■ What this task involves:
Between the line containing "theorem witness_mode : modeImageOk" and the line containing "that are not" lies a run of lines; give that run again exactly, with both of those lines, and nothing else from the entries below.

(Collected data entries)
•••

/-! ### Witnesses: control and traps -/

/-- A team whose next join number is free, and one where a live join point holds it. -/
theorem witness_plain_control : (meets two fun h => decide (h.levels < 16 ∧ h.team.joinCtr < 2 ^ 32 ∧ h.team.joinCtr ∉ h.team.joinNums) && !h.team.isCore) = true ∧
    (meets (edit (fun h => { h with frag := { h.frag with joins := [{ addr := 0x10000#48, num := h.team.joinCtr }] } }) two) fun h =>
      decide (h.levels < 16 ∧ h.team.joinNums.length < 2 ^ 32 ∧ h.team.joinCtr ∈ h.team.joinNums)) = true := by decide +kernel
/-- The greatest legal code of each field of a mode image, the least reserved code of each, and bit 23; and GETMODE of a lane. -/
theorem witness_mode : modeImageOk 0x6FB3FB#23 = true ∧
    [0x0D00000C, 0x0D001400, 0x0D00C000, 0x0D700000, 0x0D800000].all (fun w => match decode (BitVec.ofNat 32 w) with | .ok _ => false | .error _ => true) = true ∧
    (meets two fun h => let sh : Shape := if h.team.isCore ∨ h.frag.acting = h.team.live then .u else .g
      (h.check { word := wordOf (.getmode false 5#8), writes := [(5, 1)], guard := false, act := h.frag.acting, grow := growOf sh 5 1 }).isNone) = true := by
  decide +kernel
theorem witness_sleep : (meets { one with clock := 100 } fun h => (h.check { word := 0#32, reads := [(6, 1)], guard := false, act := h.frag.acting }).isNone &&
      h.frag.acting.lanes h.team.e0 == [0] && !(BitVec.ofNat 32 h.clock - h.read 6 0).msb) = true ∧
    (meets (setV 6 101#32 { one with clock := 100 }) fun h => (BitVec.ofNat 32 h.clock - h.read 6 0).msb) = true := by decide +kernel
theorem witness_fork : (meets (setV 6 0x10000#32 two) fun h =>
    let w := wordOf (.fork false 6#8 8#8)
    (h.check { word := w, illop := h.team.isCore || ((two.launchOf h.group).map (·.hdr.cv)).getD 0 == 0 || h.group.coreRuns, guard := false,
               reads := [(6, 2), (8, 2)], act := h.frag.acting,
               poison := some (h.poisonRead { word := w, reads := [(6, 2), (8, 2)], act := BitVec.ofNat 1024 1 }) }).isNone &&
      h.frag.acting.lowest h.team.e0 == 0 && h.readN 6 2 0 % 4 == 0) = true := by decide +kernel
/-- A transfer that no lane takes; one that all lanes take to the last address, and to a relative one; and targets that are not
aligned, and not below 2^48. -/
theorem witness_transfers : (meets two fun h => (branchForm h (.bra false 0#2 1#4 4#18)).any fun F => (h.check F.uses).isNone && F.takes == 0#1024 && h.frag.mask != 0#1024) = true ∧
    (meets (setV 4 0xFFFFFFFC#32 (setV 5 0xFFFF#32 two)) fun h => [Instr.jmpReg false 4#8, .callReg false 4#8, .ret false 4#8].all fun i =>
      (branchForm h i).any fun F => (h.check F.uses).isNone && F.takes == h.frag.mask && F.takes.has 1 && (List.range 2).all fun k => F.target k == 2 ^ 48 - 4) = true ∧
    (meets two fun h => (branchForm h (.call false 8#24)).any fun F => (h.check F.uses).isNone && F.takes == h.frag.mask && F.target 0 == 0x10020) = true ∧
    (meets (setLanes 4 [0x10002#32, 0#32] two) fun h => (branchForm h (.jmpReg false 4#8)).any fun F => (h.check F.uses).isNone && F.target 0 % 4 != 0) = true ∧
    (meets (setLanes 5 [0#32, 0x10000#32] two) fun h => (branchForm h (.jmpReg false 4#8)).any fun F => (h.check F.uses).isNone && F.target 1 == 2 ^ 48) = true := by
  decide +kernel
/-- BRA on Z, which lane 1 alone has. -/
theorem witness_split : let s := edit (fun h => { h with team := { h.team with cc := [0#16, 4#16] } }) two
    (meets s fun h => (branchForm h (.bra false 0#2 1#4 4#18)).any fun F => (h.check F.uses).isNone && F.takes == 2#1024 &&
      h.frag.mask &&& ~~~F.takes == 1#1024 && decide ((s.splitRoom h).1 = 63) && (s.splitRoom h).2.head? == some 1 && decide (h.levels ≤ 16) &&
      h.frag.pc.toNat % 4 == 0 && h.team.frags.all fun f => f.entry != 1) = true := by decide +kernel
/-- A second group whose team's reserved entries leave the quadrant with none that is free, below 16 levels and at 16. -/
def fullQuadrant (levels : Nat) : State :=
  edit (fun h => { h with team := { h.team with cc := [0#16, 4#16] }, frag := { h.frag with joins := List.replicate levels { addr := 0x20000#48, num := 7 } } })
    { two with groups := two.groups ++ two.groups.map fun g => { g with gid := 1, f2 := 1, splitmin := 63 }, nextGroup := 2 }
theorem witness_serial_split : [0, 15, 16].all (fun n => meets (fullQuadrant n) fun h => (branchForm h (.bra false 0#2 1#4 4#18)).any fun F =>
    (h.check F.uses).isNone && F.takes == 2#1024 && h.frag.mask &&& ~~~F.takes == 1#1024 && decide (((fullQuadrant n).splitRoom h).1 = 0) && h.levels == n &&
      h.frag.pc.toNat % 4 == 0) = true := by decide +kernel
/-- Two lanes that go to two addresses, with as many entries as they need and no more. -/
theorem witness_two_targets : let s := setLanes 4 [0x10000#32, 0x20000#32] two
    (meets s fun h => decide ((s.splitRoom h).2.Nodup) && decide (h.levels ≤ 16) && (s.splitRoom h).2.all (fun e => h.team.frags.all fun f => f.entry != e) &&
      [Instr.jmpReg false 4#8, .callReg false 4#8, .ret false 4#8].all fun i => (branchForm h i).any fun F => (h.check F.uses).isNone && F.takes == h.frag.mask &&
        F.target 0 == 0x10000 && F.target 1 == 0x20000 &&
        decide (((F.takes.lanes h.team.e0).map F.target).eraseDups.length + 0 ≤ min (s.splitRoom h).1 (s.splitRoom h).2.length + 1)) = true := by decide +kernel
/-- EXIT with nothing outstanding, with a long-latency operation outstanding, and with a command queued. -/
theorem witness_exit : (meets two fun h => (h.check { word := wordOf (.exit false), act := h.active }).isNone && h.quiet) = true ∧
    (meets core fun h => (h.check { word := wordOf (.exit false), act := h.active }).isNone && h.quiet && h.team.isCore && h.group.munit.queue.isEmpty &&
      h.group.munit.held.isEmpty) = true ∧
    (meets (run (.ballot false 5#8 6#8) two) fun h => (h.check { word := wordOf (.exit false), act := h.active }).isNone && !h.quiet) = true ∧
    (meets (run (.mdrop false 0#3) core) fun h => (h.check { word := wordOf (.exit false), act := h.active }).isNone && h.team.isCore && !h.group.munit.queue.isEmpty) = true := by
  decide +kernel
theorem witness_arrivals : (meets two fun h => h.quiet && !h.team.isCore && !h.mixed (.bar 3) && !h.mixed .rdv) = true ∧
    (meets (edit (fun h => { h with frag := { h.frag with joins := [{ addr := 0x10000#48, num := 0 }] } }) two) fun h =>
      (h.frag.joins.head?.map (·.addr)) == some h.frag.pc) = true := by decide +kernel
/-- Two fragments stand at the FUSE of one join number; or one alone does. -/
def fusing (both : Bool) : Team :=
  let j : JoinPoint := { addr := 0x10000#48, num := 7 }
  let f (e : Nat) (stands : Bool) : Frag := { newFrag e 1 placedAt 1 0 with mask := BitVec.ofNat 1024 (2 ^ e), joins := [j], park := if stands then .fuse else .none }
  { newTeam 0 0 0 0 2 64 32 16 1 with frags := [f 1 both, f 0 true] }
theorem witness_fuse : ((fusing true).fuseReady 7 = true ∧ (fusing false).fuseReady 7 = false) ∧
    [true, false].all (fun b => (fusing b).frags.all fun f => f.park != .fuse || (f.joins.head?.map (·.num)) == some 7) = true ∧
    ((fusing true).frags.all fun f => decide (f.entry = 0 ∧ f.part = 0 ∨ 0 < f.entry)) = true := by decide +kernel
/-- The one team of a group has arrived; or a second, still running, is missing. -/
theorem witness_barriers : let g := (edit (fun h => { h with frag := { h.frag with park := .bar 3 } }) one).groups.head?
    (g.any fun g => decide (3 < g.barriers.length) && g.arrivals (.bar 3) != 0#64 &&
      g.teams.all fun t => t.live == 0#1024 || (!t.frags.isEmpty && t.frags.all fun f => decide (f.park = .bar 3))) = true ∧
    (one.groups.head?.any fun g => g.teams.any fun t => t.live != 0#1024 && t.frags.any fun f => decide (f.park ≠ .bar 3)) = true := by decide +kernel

•••

■ The answer:
theorem witness_mode : modeImageOk 0x6FB3FB#23 = true ∧
    [0x0D00000C, 0x0D001400, 0x0D00C000, 0x0D700000, 0x0D800000].all (fun w => match decode (BitVec.ofNat 32 w) with | .ok _ => false | .error _ => true) = true ∧
    (meets two fun h => let sh : Shape := if h.team.isCore ∨ h.frag.acting = h.team.live then .u else .g
      (h.check { word := wordOf (.getmode false 5#8), writes := [(5, 1)], guard := false, act := h.frag.acting, grow := growOf sh 5 1 }).isNone) = true := by
  decide +kernel
theorem witness_sleep : (meets { one with clock := 100 } fun h => (h.check { word := 0#32, reads := [(6, 1)], guard := false, act := h.frag.acting }).isNone &&
      h.frag.acting.lanes h.team.e0 == [0] && !(BitVec.ofNat 32 h.clock - h.read 6 0).msb) = true ∧
    (meets (setV 6 101#32 { one with clock := 100 }) fun h => (BitVec.ofNat 32 h.clock - h.read 6 0).msb) = true := by decide +kernel
theorem witness_fork : (meets (setV 6 0x10000#32 two) fun h =>
    let w := wordOf (.fork false 6#8 8#8)
    (h.check { word := w, illop := h.team.isCore || ((two.launchOf h.group).map (·.hdr.cv)).getD 0 == 0 || h.group.coreRuns, guard := false,
               reads := [(6, 2), (8, 2)], act := h.frag.acting,
               poison := some (h.poisonRead { word := w, reads := [(6, 2), (8, 2)], act := BitVec.ofNat 1024 1 }) }).isNone &&
      h.frag.acting.lowest h.team.e0 == 0 && h.readN 6 2 0 % 4 == 0) = true := by decide +kernel
/-- A transfer that no lane takes; one that all lanes take to the last address, and to a relative one; and targets that are not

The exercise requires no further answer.